Major championships are fascinating, because it’s one of few times a year you get to see every player in the field stress-tested. The vibe, from the second you get there, is different. Players are quieter. More intense. Sometimes seemingly angry. All the tendencies in a player’s game reveal themselves during these weeks, as do the solutions pros employ to keep them at bay. Major championships let us peer through a microscope on players’ games.
Here are a few things I noticed peering through.
1. Sync up your putting first
When Justin Thomas tapped-in his fourth shot on his third playoff hole to secure his second major championship, I was standing greenside with JT’s putting coach, Jon Graham. Not sure where to start, I asked what I have since learned is pretty much the most useless question around: Did you do anything different in his pre-round warmup?
“Nothing different, just the same stuff we always do,” he said.
Whether they’re vying for a major championship or battling to make the cut, players’ putting routines stay almost identical from round-to-round. And at the very start of each of them, they all involve some kind of sync-up. Something that helps get their setup, alignment and stroke in the place they want it.
It usually involves a short putt and some combination of tees, a mirror to check their eyeline, and putting string. Before his final round, JT used Tiger’s gate drill with a chalk line on the green. It’s how he starts every practice putting session, major or not.
“It’s something we do to check start line and direction,” Graham said.
And with it, bring on a sense of peace before the chaos of the day unfolds.
2. Even the best compound mistakes
I can’t help but root for Rory, which is what made being a witness to his triple bogey on the 11th hole on Saturday particularly heartbreaking.
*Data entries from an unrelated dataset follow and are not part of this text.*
-- ==== Sys2Proof/Machine/Port.lean ====
section
/-! DEFINITION. The PORT class (R123 to R145). -/

namespace Sys2Proof.Machine

/-- PORT_CFG would break R125 beside a configured port of the slice. -/
def laneClash (s : State) (p : Nat) (x : PortCfg) : Bool :=
  let others := (cfg s).ports.filter (fun y => decide (y.1 ≠ p) && decide (y.1 / 32 = p / 32))
  others.any (fun y => !lanesMeet x y.2)
    || (x.kind = 0 && (List.range x.count).any (fun k => decide (200000 < speedMbps x.speed + laneLoad others (p / 32) (x.first + k)) && x.count = 1))

/-- The checks of PORT_CFG. -/
def portCfgChk (e : Env) (s : State) : Chk :=
  let p := e.payload
  let q := ePort e
  let x := portCfgOf p
  { present := portThere s q 1024 && (byteAt p 3 = 0 || 4 ≤ byteAt p 3 || legacyLanes s)
    fields := [below p 0 2 1024, (2, if byteAt p 3 < 4 then speedOnKind (byteAt p 2) (byteAt p 3) else true), below p 3 1 4,
      below p 4 1 (if byteAt p 3 = 0 then 16 else 8), (5, byteAt p 5 = 1 || byteAt p 5 = 2 || byteAt p 5 = 4 || byteAt p 5 = 8), below p 6 1 4, below p 7 1 2,
      within p 8 2 1518 16384, zeroAt p 10 2]
    needQuad := match (cfg s).ports.get? q with
      | none => none
      | some o => if (port s q).admin && (decide (o.speed ≠ x.speed) || decide (o.kind ≠ x.kind) || decide (o.first ≠ x.first)
          || decide (o.count ≠ x.count) || decide (o.sub ≠ x.sub)) then some 1 else none
    st := if laneClash s q x then some 1 else none
    pair := pairChk (pair01 (portCfgUpd s.build e (cfg s)) q) }

/-- The preemption state that a port's settings and speed give at a change (R140). -/
def preemptState (c : PreCfg) (speed : Nat) : PreSt :=
  if !c.enable then .disabled else if !speedPreempts speed then .suspended else if c.verify then .verifying else .active

/-- A flip that changes an admin-up port's speed or lanes (R137), or moves its speed across 100 Gb/s (R140). -/
def portReshaped (p : Nat) (old new : Option PortCfg) (s : State) : State :=
  match old, new with
  | some o, some n =>
    let pre := (cfg s).preempt.getD p {}
    let s1 := if pre.enable && speedPreempts o.speed != speedPreempts n.speed then
        updPort p (fun x => { x with pre := preemptState { pre with verify := true } n.speed, verifyTries := 0, verifyAt := rawNs s }) s else s
    if !(port s p).admin || (o.speed = n.speed && o.kind = n.kind && o.first = n.first && o.count = n.count && o.sub = n.sub) then s1
    else match (port s p).link with
      | .up => updPort p (fun x => { x with clearSince := rawNs s }) (enterHeld p s1)
      | .held => updPort p (fun x => { x with since := rawNs s, clearSince := rawNs s }) s1
      | .comingUp => updPort p (fun x => { x with clearSince := rawNs s }) (enterComingUp p s1)
      | _ => s1
  | _, _ => s

/-- PORT_CFG at a flip. -/
def portCfgSide (e : Env) (s : State) : State := portReshaped (ePort e) ((cfgAt s (!s.quad.parity)).ports.get? (ePort e)) ((cfg s).ports.get? (ePort e)) s

/-- PORT_CFG (R123). -/
def execPortCfg (e : Env) (s : State) : Host.Outcome State Fault Refusal :=
  .next (runStaged (.portCfg e) 0x0301 (lenIs 12) (portCfgClaims e s) (portCfgChk e) id e s)

/-- Ports of a slice that are admin-up, other than `p`. -/
def otherUp (s : State) (p : Nat) : Bool := (List.range 32).any (fun j => decide (32 * (p / 32) + j ≠ p) && (port s (32 * (p / 32) + j)).admin)

/-- PORT_ADMIN up: DOWN, with the port front's switch closed; it is On once PSW_ACK shows so (R35, R67, R136). -/
def adminUp (p : Nat) (s : State) : State :=
  let s1 := updDom (p / 32) (fun d => if d.st = .run then d else { d with pswEn := true, trans := .wakePsw }) s
  updPort p (fun x => if x.admin then x else { x with admin := true, link := .down, since := rawNs s, lfDown := false }) s1

/-- The checks of PORT_ADMIN_UP (R106). -/
def portAdminUpChk (e : Env) (s : State) : Chk :=
  let p := e.payload
  { present := portThere s (ePort e) 1024, fields := [below p 0 2 1024, (2, byteAt p 2 = 1), zeroAt p 3 1]
    busy := if armedUnit s [⟨0x0302, ePort e, 0⟩] then some 1 else none
    st := if (cfg s).ports.has (ePort e) then none else some 0, pair := pairChk (portPairs s (cfg s) (ePort e)) }

/-- PORT_ADMIN up (R106). -/
def execPortAdminUp (e : Env) (s : State) : Host.Outcome State Fault Refusal :=
  .next (runOk 0x0302 (lenIs 4) (portAdminUpChk e s) e (fun _ => []) (adminUp (ePort e)) s)

/-- A guarded frame is queued for a port or recorded on it (PORT_ADMIN). -/
def guardedAt (s : State) (p : Nat) : Bool :=
  (List.range 16).any (fun q => (queueOf s (qid p q)).any (guardedCopy s)) || (unbegun s p).any (guardedCopy s) || (port s p).express.isSome
    || (port s p).preemptable.isSome || (slice s (p / 32)).doneLog.any (fun d => decide (d.localPort = p % 32))

/-- The reason for which PORT_ADMIN down is refused. -/
def adminDownRefused (s : State) (p : Nat) : Bool :=
  (port s p).admin && !otherUp s p
    && ((List.range 32).any (fun j => guardedAt s (32 * (p / 32) + j)) || !(slice s (p / 32)).den.isEmpty)

/-- PORT_ADMIN down (R137): stomp, flush the unguarded, request LF; the port front goes Off with its last port (R35). -/
def adminDown (p : Nat) (s : State) : State :=
  if !(port s p).admin then s
  else
    let s1 := flushAll p (stopTransmit p s)
    let s2 := updPort p (fun x => { x with admin := false, link := .down, since := rawNs s, lfDown := true }) s1
    let s3 := leaveDomain p (rebalancePort p (linkWake p s2))
    if otherUp s p then s3
    else updDom (p / 32) (fun d => { d with st := .off, trans := .none, pswEn := false }) { s3 with ports := s3.ports.mapV (fun k x => if k / 32 = p / 32 then { x with lfDown := false } else x) }

/-- The checks of PORT_ADMIN_DOWN (R137). -/
def portAdminDownChk (e : Env) (s : State) : Chk :=
  let p := e.payload
  { present := portThere s (ePort e) 1024, fields := [below p 0 2 1024, (2, byteAt p 2 = 0), zeroAt p 3 1]
    busy := if armedUnit s [⟨0x0302, ePort e, 0⟩] then some 1 else none }

/-- PORT_ADMIN down (R137). -/
def execPortAdminDown (e : Env) (s : State) : Host.Outcome State Fault Refusal :=
  .next (runCmd 0x0302 (lenIs 4) (portAdminDownChk e s) e
    (fun s => if adminDownRefused s (ePort e) then respond e 0x0302 (refusedV 1) s else respond e 0x0302 (okV []) (adminDown (ePort e) s)) s)

/-- LF[j] is requested for a port (R136, R137, R144, R480): after PORT_ADMIN down while the port front stays On. -/
def lfRequested (s : State) (p : Nat) : Bool :=
  (port s p).lfDown || ((port s p).admin && (slice s (p / 32)).denLf)

/-- Response data of PORT_STATUS. -/
def portStatusData (s : State) (p : Nat) : List Byte :=
  let x := port s p
  let link := match x.link with | .down => 0 | .comingUp => 1 | .up => 2 | .held => 3 | .flushed => 4
  let pre := match x.pre with | .disabled => 0 | .verifying => 1 | .active => 2 | .failed => 3 | .suspended => 4
  let paused := sumOf (fun k => match x.paused.get? k with | some t => if rawNs s < t then 2 ^ k else 0 | none => 0) (List.range 8)
  let left := if x.link = .held then (x.holdUs * 1000 - (rawNs s - x.since)) / 1000 else 0
  leB 1 (b2n x.admin) ++ leB 1 link ++ leB 1 (b2n x.localFault + 2 * b2n x.remoteFault + 4 * b2n (lfRequested s p))
    ++ leB 1 (match (cfg s).ports.get? p with | some y => y.speed | none => 0) ++ leB 1 pre ++ leB 1 (b2n x.lpiTx.isSome + 2 * b2n x.lpiRx.isSome)
    ++ leB 1 paused ++ leB 1 (b2n x.express.isSome + 4 * b2n x.preemptable.isSome) ++ leB 4 left

/-- The checks of PORT_STATUS (R136). -/
def portStatusChk (e : Env) (s : State) : Chk :=
  { present := portThere s (ePort e) 1024, fields := [below e.payload 0 2 1024], st := if (cfg s).ports.has (ePort e) then none else some 0 }

/-- PORT_STATUS (R136). -/
def execPortStatus (e : Env) (s : State) : Host.Outcome State Fault Refusal :=
  .next (runOk 0x0303 (lenIs 2) (portStatusChk e s) e
    (fun s => portStatusData s (ePort e)) id s)

/-- µs of low-power idle of the span that still runs (LPI_TX_TIME and LPI_RX_TIME). -/
def lpiRunning (s : State) (t : Option Nat) : Nat := match t with
  | some t => (rawNs s - t) / 1000
  | none => 0

/-- Counter `i` of a port or slice as it reads. -/
def portCounter (s : State) (scope id i : Nat) : Nat :=
  if scope = 0 then (ctrOf s (pCtr id i) + (if i = 21 then lpiRunning s (port s id).lpiTx else if i = 22 then lpiRunning s (port s id).lpiRx else 0)) % 2 ^ 64
  else ctrOf s (sCtr id i)

/-- What PORT_COUNTERS clears (R507): every counter it reads with CLEAR, else the maximum and high-water counters alone. -/
def portCountersRead (scope id : Nat) (clear : Bool) (s : State) : State :=
  let fam : CtrFam := if scope = 0 then .port else .slice
  let mark := if scope = 0 then 26 else 1
  let s1 := clearCtrs (fun c => decide (c.fam = fam) && decide (c.unit = id) && (clear || decide (c.idx = mark))) s
  if clear && scope = 0 then updPort id (fun x => { x with lpiTx := x.lpiTx.map (fun _ => rawNs s), lpiRx := x.lpiRx.map (fun _ => rawNs s) }) s1 else s1

/-- The checks of PORT_COUNTERS (R507). -/
def portCountersChk (e : Env) (s : State) : Chk :=
  let p := e.payload
  let scope := byteAt p 0
  let id := fld p 2 2
  { present := if scope = 0 then portThere s id 1088 else decide (32 ≤ id) || decide (id < nSlices s)
    fields := [below p 0 1 2, below p 1 1 2, below p 2 2 (if scope = 0 then 1088 else 32)] }

/-- PORT_COUNTERS (R507). -/
def execPortCounters (e : Env) (s : State) : Host.Outcome State Fault Refusal :=
  let p := e.payload
  let scope := byteAt p 0
  let id := fld p 2 2
  .next (runOk 0x0304 (lenIs 4) (portCountersChk e s) e
    (fun s => (List.range (if scope = 0 then 28 else 20)).flatMap (fun i => leB 8 (portCounter s scope id i)))
    (portCountersRead scope id (bitN (byteAt p 1) 0)) s)

/-- STATE for a port that is not configured. -/
def unconfigured (s : State) (p : Nat) : Option Nat := if (cfg s).ports.has p then none else some 0

/-- A change of MODE forgets the pauses of the old one (R138; log 36). -/
def fcChanged (p : Nat) (old new : Nat) (s : State) : State := if old = new then s else updPort p (fun x => { x with paused := [], xoff := [] }) s

/-- PORT_FC at a flip. -/
def portFcSide (e : Env) (s : State) : State := fcChanged (ePort e) ((cfgAt s (!s.quad.parity)).fc.getD (ePort e) {}).mode (fcOf s (ePort e)).mode s

/-- The checks of PORT_FC (R138, R139). -/
def portFcChk (e : Env) (s : State) : Chk :=
  let p := e.payload
  { present := portThere s (ePort e) 1024
    fields := [below p 0 2 1024, below p 2 1 3, (3, byteAt p 2 = 2 || byteAt p 3 = 0), below p 4 1 2, zeroAt p 5 1, within p 6 2 1 65535,
      within p 8 4 1 (nCells s), (12, fld p 12 4 < fld p 8 4), within p 16 2 1 (fld p 6 2), zeroAt p 18 2]
    st := unconfigured s (ePort e) }

/-- PORT_FC (R138, R139). -/
def execPortFc (e : Env) (s : State) : Host.Outcome State Fault Refusal :=
  let p := e.payload
  .next (runStaged (.portFc e) 0x0305 (lenIs 20) [⟨0x0305, ePort e, 0⟩]
    (portFcChk e) (fcChanged (ePort e) (fcOf s (ePort e)).mode (byteAt p 2)) e s)

/-- The preemption state after a change of PORT_PREEMPT (R140): it starts anew when ENABLE or VERIFY changes. -/
def preemptChanged (p : Nat) (old new : PreCfg) (s : State) : State :=
  if old.enable = new.enable && old.verify = new.verify then s
  else
    let speed := match (cfg s).ports.get? p with | some x => x.speed | none => 0
    updPort p (fun x => { x with pre := preemptState new speed, verifyTries := 0, verifyAt := rawNs s }) s

/-- PORT_PREEMPT at a flip. -/
def portPreemptSide (e : Env) (s : State) : State :=
  preemptChanged (ePort e) ((cfgAt s (!s.quad.parity)).preempt.getD (ePort e) {}) ((cfg s).preempt.getD (ePort e) {}) s

/-- The checks of PORT_PREEMPT (R140). -/
def portPreemptChk (e : Env) (s : State) : Chk :=
  let p := e.payload
  let x := (cfg s).ports.get? (ePort e)
  let slow := match x with | some y => decide (y.kind ≠ 0) && decide (y.speed = 1) | none => false
  let fast := match x with | some y => !speedPreempts y.speed | none => false
  { present := portThere s (ePort e) 1024
    fields := [below p 0 2 1024, (2, decide (byteAt p 2 < 2) && !(byteAt p 2 = 1 && fast)), below p 3 1 2,
      (4, decide (byteAt p 4 < 4) && !(byteAt p 2 = 1 && slow && decide (0 < byteAt p 4))), zeroAt p 5 1, within p 8 2 1 128]
    st := unconfigured s (ePort e) }

/-- PORT_PREEMPT (R140). -/
def execPortPreempt (e : Env) (s : State) : Host.Outcome State Fault Refusal :=
  .next (runStaged (.portPreempt e) 0x0306 (lenIs 10) [⟨0x0306, ePort e, 0⟩]
    (portPreemptChk e)
    (fun t => preemptChanged (ePort e) ((cfg s).preempt.getD (ePort e) {}) ((cfg t).preempt.getD (ePort e) {}) t) e s)

/-- TW of a port in ns: as set, or the default of its rate (R141; free value, log 15). -/
def twOf (s : State) (p : Nat) : Nat :=
  let tw := ((cfg s).eee.getD p {}).tw
  if tw ≠ 0 then tw else Config.twDefault (match (cfg s).ports.get? p with | some x => x.speed | none => 0)

/-- The checks of PORT_EEE (R141). -/
def portEeeChk (e : Env) (s : State) : Chk :=
  let p := e.payload
  let speed := match (cfg s).ports.get? (ePort e) with | some x => x.speed | none => 2
  { present := portThere s (ePort e) 1024
    fields := [below p 0 2 1024, (2, decide (byteAt p 2 < 2) && (byteAt p 2 = 0 || speedEee speed)), zeroAt p 3 1, within p 4 2 1 65535, zeroAt p 6 2,
      (8, fld p 8 4 = 0 || decide (Config.twDefault speed ≤ fld p 8 4))]
    st := unconfigured s (ePort e) }

/-- PORT_EEE (R141). -/
def execPortEee (e : Env) (s : State) : Host.Outcome State Fault Refusal :=
  .next (runStaged (.portEee e) 0x0307 (lenIs 12) [⟨0x0307, ePort e, 0⟩]
    (portEeeChk e) id e s)

/-- The checks of PORT_WAKE_FILTER (R145). -/
def portWakeFilterChk (e : Env) (s : State) : Chk :=
  let p := e.payload
  { present := decide (32 ≤ byteAt p 0) || decide (byteAt p 0 < nSlices s)
    fields := [below p 0 1 32, below p 1 1 16, within p 6 1 0 96, below p 7 1 4, zeroAt p 44 4] }

/-- PORT_WAKE_FILTER (R145). -/
def execPortWakeFilter (e : Env) (s : State) : Host.Outcome State Fault Refusal :=
  let p := e.payload
  .next (runStaged (.portWakeFilter e) 0x0308 (lenIs 48) [⟨0x0308, byteAt p 0, byteAt p 1⟩]
    (portWakeFilterChk e) id e s)

/-- The checks of PORT_LINK_HOLD (R136, R137). -/
def portLinkHoldChk (e : Env) (s : State) : Chk :=
  let p := e.payload
  { present := portThere s (ePort e) 1024, fields := [below p 0 2 1024, within p 4 4 0 1000000, within p 8 4 0 1000000]
    st := unconfigured s (ePort e) }

/-- PORT_LINK_HOLD (R136, R137). -/
def execPortLinkHold (e : Env) (s : State) : Host.Outcome State Fault Refusal :=
  .next (runStaged (.portLinkHold e) 0x0309 (lenIs 12) [⟨0x0309, ePort e, 0⟩]
    (portLinkHoldChk e) id e s)

end Sys2Proof.Machine
end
That it was a triple bogey without any penalty strokes made it all the more painful.
In case you missed how it went down:
McIlroy left himself short-sided after his first shot.
Tried to get too cute with his second, which rolled back to his feet.
Still got too cute with his third, but got away with it slightly and left his ball on the fringe.
He tried to ram his bogey putt into the hole, but rolled it eight feet past instead.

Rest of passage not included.